Perubahan iklim mempercepat hilangnya keanekaragaman hayati pada tingkat yang mengkhawatirkan, mengubah distribusi kehidupan di bumi itu sendiri (Burrows et al., 2014), mengikis ekonomi, mata pencaharian, ketahanan pangan, kesehatan, dan kualitas hidup di seluruh dunia (IPBES, 2019). Perubahan transformatif global sangat dibutuhkan untuk mengatasi krisis eksistensial ini. Intergovernmental Panel on Climate Change (IPCC) dan Intergovernmental Science – Policy Platform on Biodiversity and Ecosystem Services (IPBES) telah mengakui ketergantungan dan interaksi antara hilangnya keanekaragaman hayati dan perubahan iklim, tidak terkecuali dalam peran biosfer dalam mengatur iklim ekstrem. Baik IPCC maupun IPBES menyerukan tindakan masyarakat yang mendesak untuk mengurangi jejak ekologis manusia dan dekarbonisasi ekonomi global.
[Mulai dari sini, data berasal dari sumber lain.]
/-- States and operands that meet the hypotheses of DarkAndWaking, clause by clause. -/
theorem test_meets_DarkAndWaking :
    (∃ (s : State), s.fld F.PWR_DOM_CFG_MODE 11 = 1 ∧ s.fld F.PWR_DOM_CFG_DEPTH 11 = 0 ∧ s.dom 11 0 = 2 ∧ s.domIdle 11 0 = true ∧ s.idleDue 11 0 = true ∧ s.lowPower = false ∧ s.simmer ≠ 9 ∧ s.fld F.PWR_STATUS_DARK 0 = 0) ∧
    (∃ (s : State), s.fld F.PWR_DOM_CFG_MODE 12 = 1 ∧ s.fld F.PWR_DOM_CFG_DEPTH 12 = 1 ∧ s.dom 12 0 = 2 ∧ s.domIdle 12 0 = true ∧ s.idleDue 12 0 = true ∧ s.lowPower = false ∧ s.simmer ≠ 9 ∧ s.fld F.PWR_STATUS_DARK 0 = 0) ∧
    (∃ (s : State) (n : Nat) (sl : Nat), ((s.fld F.PWR_DOM_CFG_MODE n ≠ 1 ∨ s.domIdle n sl = false ∨ s.idleDue n sl = false))) ∧
    (∃ (s : State), ((s.entryQuiet = false ∨ s.guardPast = false))) ∧
    (∃ (s : State), s.entryQuiet = true ∧ s.guardPast = true ∧ s.fld F.PWR_STATUS_MODE 0 = 1) ∧
    (∃ (s : State), s.entryQuiet = true ∧ s.guardPast = true ∧ s.fld F.PWR_STATUS_MODE 0 = 2) ∧
    (∃ (s : State), s.simmer ≠ 9 ∧ ((s.simmer ≠ 8 ∨ s.fld F.PWR_STATUS_DARK 0 = 0))) ∧
    (∃ (s : State), s.simmer = 9 ∧ s.ltb.sleep = none) ∧
    (∃ (s : State) (r : SleepRec), s.simmer = 9 ∧ s.ltb.sleep = some r ∧ r.lost = false) ∧
    (∃ (s : State) (r : SleepRec), s.simmer = 9 ∧ s.ltb.sleep = some r ∧ r.lost = false ∧ s.eligible s.tc = true) ∧
    (∃ (s : State) (r : SleepRec), s.simmer = 9 ∧ s.ltb.sleep = some r ∧ r.lost = true) ∧
    (∃ (s : State), s.fld F.PWR_STATUS_DARK 0 = 1 ∧ s.allOn = true ∧ s.txReady = true ∧ s.simmer = 8) ∧
    (∃ (s : State) (d : Desc), s.fld F.PWR_STATUS_DARK 0 = 1 ∧ s.allOn = true ∧ s.txReady = true ∧ s.simmer = 9 ∧ s.pwr.waiters = [d] ∧ s.fld F.PWR_SIMMER_CFG_EN 0 = 1 ∧ s.simmerChans ≠ []) ∧
    (∃ (s : State), ((s.fld F.PWR_STATUS_DARK 0 = 0 ∨ s.lowPower = true ∨ s.allOn = false))) :=
  ⟨⟨(let u := simS 1 [(F.PWR_DOM_CFG_MODE, 11, 1), (F.PWR_DOM_CFG_DEPTH, 11, 0)]; { u with ltb := { State.reset.ltb with lc := 999999999999 }, pwr := { u.pwr with idleFrom := [(88, 5)] } }), by decide +kernel⟩,
   ⟨(let u := simS 1 [(F.PWR_DOM_CFG_MODE, 12, 1), (F.PWR_DOM_CFG_DEPTH, 12, 1), (F.TIM_CFG_PPS_EN, 0, 0)]; { u with ltb := { State.reset.ltb with lc := 999999999999 }, pwr := { u.pwr with idleFrom := [(96, 5)] } }), by decide +kernel⟩,
   ⟨simS 1 [(F.PWR_DOM_CFG_MODE, 13, 0)], 13, 0, by decide +kernel⟩,
   ⟨askS 1 (simS 3 []), by decide +kernel⟩,
   ⟨simS 3 [(F.PWR_STATUS_MODE, 0, 1)], by decide +kernel⟩,
   ⟨simS 3 [(F.PWR_STATUS_MODE, 0, 2)], by decide +kernel⟩,
   ⟨simS 5 [], by decide +kernel⟩,
   ⟨{ simS 9 [(F.PWR_STATUS_DARK, 0, 1)] with pwr := { (simS 9 []).pwr with dom := [(32, 3), (33, 3)] } }, by decide +kernel⟩,
   ⟨{ simS 9 [(F.PWR_STATUS_DARK, 0, 1), (F.PWR_STATUS_RX_DARK, 0, 1), (F.LTB_STATUS_STATE, 0, 1)] with ltb := { State.reset.ltb with ticks := 1000, sleep := some ⟨0x40123, 1, 0, 5, false, [], 1, false⟩ } }, ⟨0x40123, 1, 0, 5, false, [], 1, false⟩, by decide +kernel⟩,
   ⟨{ simS 9 [(F.PWR_STATUS_DARK, 0, 1), (F.PWR_STATUS_RX_DARK, 0, 1), (F.LTB_STATUS_STATE, 0, 1)] with ltb := { State.reset.ltb with ticks := 1000, sleep := some ⟨0x40123, 1, 0, 5, false, [], 1, false⟩ } }, ⟨0x40123, 1, 0, 5, false, [], 1, false⟩, by decide +kernel⟩,
   ⟨{ simS 9 [(F.PWR_STATUS_DARK, 0, 1), (F.PWR_STATUS_RX_DARK, 0, 1), (F.LTB_STATUS_STATE, 0, 1)] with ltb := { State.reset.ltb with ticks := 1000, sleep := some ⟨0x40123, 1, 0, 5, false, [], 1, true⟩ } }, ⟨0x40123, 1, 0, 5, false, [], 1, true⟩, by decide +kernel⟩,
   ⟨(let u := simS 8 [(F.PWR_STATUS_DARK, 0, 1)]; { u with ltb := { u.ltb with ticks := 0x40000000 } }), by decide +kernel⟩,
   ⟨{ simS 9 [(F.PWR_STATUS_DARK, 0, 1)] with pwr := { (simS 9 []).pwr with waiters := [cmdD 0x3C01 []] } }, cmdD 0x3C01 [], by decide +kernel⟩,
   ⟨simS 5 [(F.PWR_STATUS_DARK, 0, 1)], by decide +kernel⟩⟩

end Sys2Proof.Tests
end

section
/-!
SUPPORT. The words of BAR0 that hold status bits or counters, and the two accesses that clear them (R10, R14, R16): a write and a read of a register are
each one pass over its fields, so both are stated through `State.setEach`, which carries the facts about such a pass.
-/
namespace Sys2Proof.Machine

/-! The register map. -/

/-- No unit has a code from 19 on (R7). -/
theorem RegMap.ofUnit_eq_nil {u : Nat} (h : 19 ≤ u) : RegMap.ofUnit u = [] := by
  obtain ⟨k, rfl⟩ := Nat.exists_eq_add_of_le' h
  rfl

/-- A property of every field listed for the unit codes in use is one of every field of every unit code. -/
theorem RegMap.forall_ofUnit {P : Fld → Prop} (h : ∀ f ∈ RegMap.all, P f) {u : Nat} {f : Fld} (hf : f ∈ RegMap.ofUnit u) : P f := by
  by_cases hu : u < 19
  · exact h f (List.mem_flatMap.2 ⟨u, List.mem_range.2 hu, hf⟩)
  · simp [RegMap.ofUnit_eq_nil (Nat.le_of_not_lt hu)] at hf

theorem RegMap.ids_nodup (u : Nat) : ((RegMap.ofUnit u).map Fld.id).Nodup := by
  by_cases hu : u < 19
  · have table : ∀ u < 19, ((RegMap.ofUnit u).map Fld.id).Nodup := by decide +kernel
    exact table u hu
  · simp [RegMap.ofUnit_eq_nil (Nat.le_of_not_lt hu)]

theorem mem_fieldsAt {addr : Nat} {p : Fld × Nat} :
    p ∈ fieldsAt addr ↔ p.1 ∈ RegMap.ofUnit (addr / 0x100000) ∧ p.1.instAt addr = some p.2 := by
  obtain ⟨f, i⟩ := p
  simp only [fieldsAt, List.mem_filterMap, Option.map_eq_some_iff, Prod.mk.injEq]
  constructor
  · rintro ⟨g, hg, j, hj, rfl, rfl⟩
    exact ⟨hg, hj⟩
  · rintro ⟨hf, hi⟩
    exact ⟨f, hf, i, hi, rfl, rfl⟩

/-- The fields of one word are stored under different numbers. -/
theorem fieldsAt_ids_nodup (addr : Nat) : ((fieldsAt addr).map (fun p => p.1.id)).Nodup := by
  have h := List.pairwise_map.1 (RegMap.ids_nodup (addr / 0x100000))
  refine List.pairwise_map.2 (List.Pairwise.filterMap _ (fun f g hfg p hp q hq => ?_) h)
  obtain ⟨_, _, rfl⟩ := Option.map_eq_some_iff.1 hp
  obtain ⟨_, _, rfl⟩ := Option.map_eq_some_iff.1 hq
  exact hfg

theorem fieldsAt_eq_of_id {addr : Nat} {p q : Fld × Nat} (hp : p ∈ fieldsAt addr) (hq : q ∈ fieldsAt addr) (h : p.1.id = q.1.id) : p = q :=
  List.inj_on_of_nodup_map (fieldsAt_ids_nodup addr) hp hq h

/-- Where a word holds a field: at its first address, or whole strides from there. The bound counts one more, for a field without a stride. -/
theorem Fld.addr_of_instAt {f : Fld} {addr i : Nat} (h : f.instAt addr = some i) : i < f.count + 1 ∧ addr = f.base + f.stride * i := by
  unfold Fld.instAt at h
  split_ifs at h with h1 h2 h3 h4
  · obtain rfl := Option.some.inj h
    omega
  · obtain rfl := Option.some.inj h
    have := Nat.div_add_mod (addr - f.base) f.stride
    omega

/-- A register that holds a status bit holds no RW and no WO field, so it is no set-up register and its writes are not journalled (R481). -/
theorem isSetup_of_w1c {addr : Nat} {p : Fld × Nat} (hp : p ∈ fieldsAt addr) (hw : p.1.acc = .w1c) : isSetup addr = false := by
  have table : ∀ f ∈ RegMap.all, f.acc = .w1c → ∀ i < f.count + 1, isSetup (f.base + f.stride * i) = false := by decide +kernel
  obtain ⟨hf, hi⟩ := mem_fieldsAt.1 hp
  obtain ⟨hlt, rfl⟩ := Fld.addr_of_instAt hi
  exact RegMap.forall_ofUnit table hf hw p.2 hlt

/-- No event count is stored where a status bit is. -/
theorem evcntOf_id_ne {f c g : Fld} {u : Nat} (h : evcntOf f = some c) (hg : g ∈ RegMap.ofUnit u) (hw : g.acc = .w1c) : c.id ≠ g.id := by
  have table : ∀ g ∈ RegMap.all, g.acc = .w1c → ∀ u < 19, ∀ q ∈ evPairs u, q.2.id ≠ g.id := by decide +kernel
  obtain ⟨q, hq, rfl⟩ := Option.map_eq_some_iff.1 h
  have hmem := List.mem_of_find?_eq_some hq
  by_cases hu : f.base / 0x100000 < 19
  · exact RegMap.forall_ofUnit table hg hw _ hu q hmem
  · obtain ⟨k, hk⟩ := Nat.exists_eq_add_of_le' (Nat.le_of_not_lt hu)
    rw [hk] at hmem
    exact absurd hmem List.not_mem_nil

/-! One pass over the fields of a word. -/

/-- Each listed field that `val` gives a value for takes it. -/
def State.setEach (s : State) (val : Fld × Nat → Option Nat) (l : List (Fld × Nat)) : State :=
  l.foldl (fun t p => (val p).elim t (t.setFld p.1 p.2)) s

theorem State.setEach_cons (s : State) (val : Fld × Nat → Option Nat) (p : Fld × Nat) (l : List (Fld × Nat)) :
    s.setEach val (p :: l) = ((val p).elim s (s.setFld p.1 p.2)).setEach val l := rfl

/-- Such a pass changes registers only. -/
theorem State.setEach_only_regs (s : State) (val : Fld × Nat → Option Nat) (l : List (Fld × Nat)) :
    s.setEach val l = { s with regs := (s.setEach val l).regs } := by
  induction l generalizing s with
  | nil => rfl
  | cons p l ih =>
    rw [State.setEach_cons]
    cases val p with
    | none => exact ih s
    | some v => exact ih (s.setFld p.1 p.2 v)

/-- A field that no listed one with a new value shares its place with reads as before. -/
theorem State.fld_setEach_of_none (s : State) (val : Fld × Nat → Option Nat) (l : List (Fld × Nat)) (f : Fld) (i : Nat)
    (h : ∀ p ∈ l, p.1.id = f.id → p.2 = i → val p = none) : (s.setEach val l).fld f i = s.fld f i := by
  induction l generalizing s with
  | nil => rfl
  | cons p l ih =>
    obtain ⟨hp, hl⟩ := List.forall_mem_cons.1 h
    rw [State.setEach_cons, ih _ hl]
    cases hv : val p with
    | none => rfl
    | some v =>
      refine State.fld_setFld_ne s p.1 f p.2 i v ?_
      by_contra! hsame
      simp [hp hsame.1 hsame.2] at hv

/-- A listed field takes its new value, within its width, where no other listed field is stored under its number. -/
theorem State.fld_setEach_of_some (s : State) (val : Fld × Nat → Option Nat) (l : List (Fld × Nat))
    (hl : (l.map (fun p => p.1.id)).Nodup) {p : Fld × Nat} {v : Nat} (hp : p ∈ l) (hv : val p = some v) :
    (s.setEach val l).fld p.1 p.2 = v % 2 ^ p.1.width := by
  induction l generalizing s with
  | nil => simp at hp
  | cons q l ih =>
    obtain ⟨hq, hl⟩ := List.nodup_cons.1 hl
    rw [State.setEach_cons]
    rcases List.mem_cons.1 hp with rfl | hp
    · rw [State.fld_setEach_of_none _ _ _ _ _ (fun r hr hid => absurd (List.mem_map.2 ⟨r, hr, hid⟩) hq), hv]
      exact State.fld_setFld_same s p.1 p.2 v
    · exact ih _ hl hp

/-- A field of the word is the only one stored under its number there: without a new value of its own it reads as before. -/
theorem State.fld_setEach_fieldsAt_of_none (s : State) (val : Fld × Nat → Option Nat) {addr : Nat} {p : Fld × Nat} (hp : p ∈ fieldsAt addr)
    (hv : val p = none) : (s.setEach val (fieldsAt addr)).fld p.1 p.2 = s.fld p.1 p.2 := by
  refine State.fld_setEach_of_none s val _ _ _ (fun q hq hid _ => ?_)
  rw [fieldsAt_eq_of_id hq hp hid, hv]

/-! Writes (R10, R14). -/

/-- What a plain write of `v` gives a field (R10). -/
def writtenValue (v : Nat) (p : Fld × Nat) : Option Nat :=
  if p.1.acc = .rw then some (bits v p.1.hi p.1.lo)
  else if p.1.acc = .w1c ∧ bits v p.1.hi p.1.lo % 2 = 1 then some 0
  else none

theorem writtenValue_of_w1c {p : Fld × Nat} (v : Nat) (hw : p.1.acc = .w1c) :
    writtenValue v p = if bits v p.1.hi p.1.lo % 2 = 1 then some 0 else none := by
  simp [writtenValue, hw]

theorem State.applyWrite_eq_setEach (s : State) (addr v : Nat) : s.applyWrite addr v = s.setEach (writtenValue v) (fieldsAt addr) := by
  unfold State.applyWrite State.setEach
  congr 1
  funext t p
  cases h : p.1.acc with
  | w1c =>
    rw [writtenValue_of_w1c v h]
    dsimp only
    split <;> rfl
  | _ => simp [writtenValue, h]

/-- A status bit written 1 clears, one written 0 stays (R10). -/
theorem State.fld_applyWrite_w1c (s : State) {addr : Nat} (v : Nat) {p : Fld × Nat} (hp : p ∈ fieldsAt addr) (hw : p.1.acc = .w1c) :
    (s.applyWrite addr v).fld p.1 p.2 = if bits v p.1.hi p.1.lo % 2 = 1 then 0 else s.fld p.1 p.2 := by
  have hv := writtenValue_of_w1c v hw
  rw [State.applyWrite_eq_setEach]
  split_ifs at hv ⊢
  · rw [State.fld_setEach_of_some s _ _ (fieldsAt_ids_nodup addr) hp hv, Nat.zero_mod]
  · exact State.fld_setEach_fieldsAt_of_none s _ hp hv

/-- In the units whose registers have no side effect, a write of a status register is a plain one: ACT_PARK_CFG, the one register there with an
effect of its own, holds no status bit. -/
theorem State.writeReg_of_w1c (s : State) {addr : Nat} (v : Nat) {p : Fld × Nat} (hu : addr / 0x100000 ∈ [4, 5, 6, 11, 17])
    (hp : p ∈ fieldsAt addr) (hw : p.1.acc = .w1c) : s.writeReg addr v = s.applyWrite addr v := by
  have hpark : addr ≠ 0x400010 := by
    rintro rfl
    exact absurd (isSetup_of_w1c hp hw) (by decide +kernel)
  simp only [List.mem_cons, List.not_mem_nil, or_false] at hu
  unfold State.writeReg
  rcases hu with hu | hu | hu | hu | hu <;> simp only [hu, if_neg hpark]

/-- A write that lands on a status register of the part has its effect and nothing else: it selects no absent resource and takes no record. -/
theorem State.landed_of_w1c (s : State) {addr : Nat} (v : Nat) (eff : State → State) {p : Fld × Nat} (habs : s.absentReg addr = false)
    (hp : p ∈ fieldsAt addr) (hw : p.1.acc = .w1c) : s.landed addr v eff = eff s := by
  have hsetup := isSetup_of_w1c hp hw
  have hsel : s.selectsAbsent addr v = false := by
    have hne : addr ≠ 0xE00004 := by
      rintro rfl
      exact absurd hsetup (by decide +kernel)
    unfold State.selectsAbsent
    split <;> simp_all
  simp [State.landed, State.journalDone, State.journalWrite, habs, hsel, hsetup]

theorem exec_w1cClear {s : State} {addr : Nat} (v sets : Word) (ha : addr % 4 = 0) (hok : s.access addr = .ok) :
    exec (.w1cClear addr v sets) s =
      .next (s.landed addr v.toNat (fun u => (u.writeReg addr v.toNat).hwSets addr sets.toNat)) := by
  change execW1cClear addr v sets s = _
  simp [execW1cClear, barAligned, ha, State.barWriteSet, State.hostWrite, hok]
Kondisi iklim yang berubah dengan cepat mengancam kelangsungan hidup jangka panjang banyak spesies (Urban, 2015), menyebabkan kepunahan lokal yang meluas (Albano et al., 2021) dan berkontribusi pada kepunahan global spesies (Cahill et al., 2013). Pada tahun 2070, 35% mamalia dan 29% burung diproyeksikan memiliki lebih dari setengah relung iklim mereka di negara-negara di mana tidak ditemukan saat ini (Titley et al., 2021). Perubahan iklim juga mengancam integritas banyak ekosistem di seluruh dunia, termasuk dua ekosistem yang paling beragam di dunia seperti terumbu karang dan hutan tropis (França et al., 2020). Hilangnya keanekaragaman hayati semakin memperdalam krisis iklim, degradasi dan/atau hilangnya ekosistem yang cepat seperti mangrove, hutan tropis, lahan gambut dan lamun (Loisel et al., 2021; Pettorelli, 2021), serta berdampak besar pada kemampuan planet kita untuk menyimpan karbon, sekaligus mengurangi kemampuan alam dan manusia untuk beradaptasi dan mengatasi perubahan kondisi iklim.
Mengingat keterkaitan ini, tidak mengherankan jika ada peningkatan pengakuan ilmiah dan politik akan perlunya pendekatan global yang lebih terintegrasi untuk mengatasi krisis iklim dan keanekaragaman hayati. Kebijakan dalam menetapkan target iklim dan keanekaragaman hayati harus dicapai jika ingin menghindari dampak terburuk, misalnya target 2°C yang ditetapkan masing-masing oleh Perjanjian Paris 2016 dan Aichi Biodiversity Targets 2020. Namun, sebagian besar gagal memenuhi Target Aichi (Tittensor et al., 2014), sementara semua bukti menunjukkan bahwa target yang ditetapkan oleh Perjanjian Paris 2016 untuk membatasi kenaikan suhu global abad ini juga akan sulit untuk dipenuhi (IPCC, 2018; O’Connor, 2019). Sekarang menjadi lebih penting dari sebelumnya untuk menetapkan target iklim dan keanekaragaman hayati yang kuat, dan untuk dapat memantau kemajuan menuju target ini secara efektif.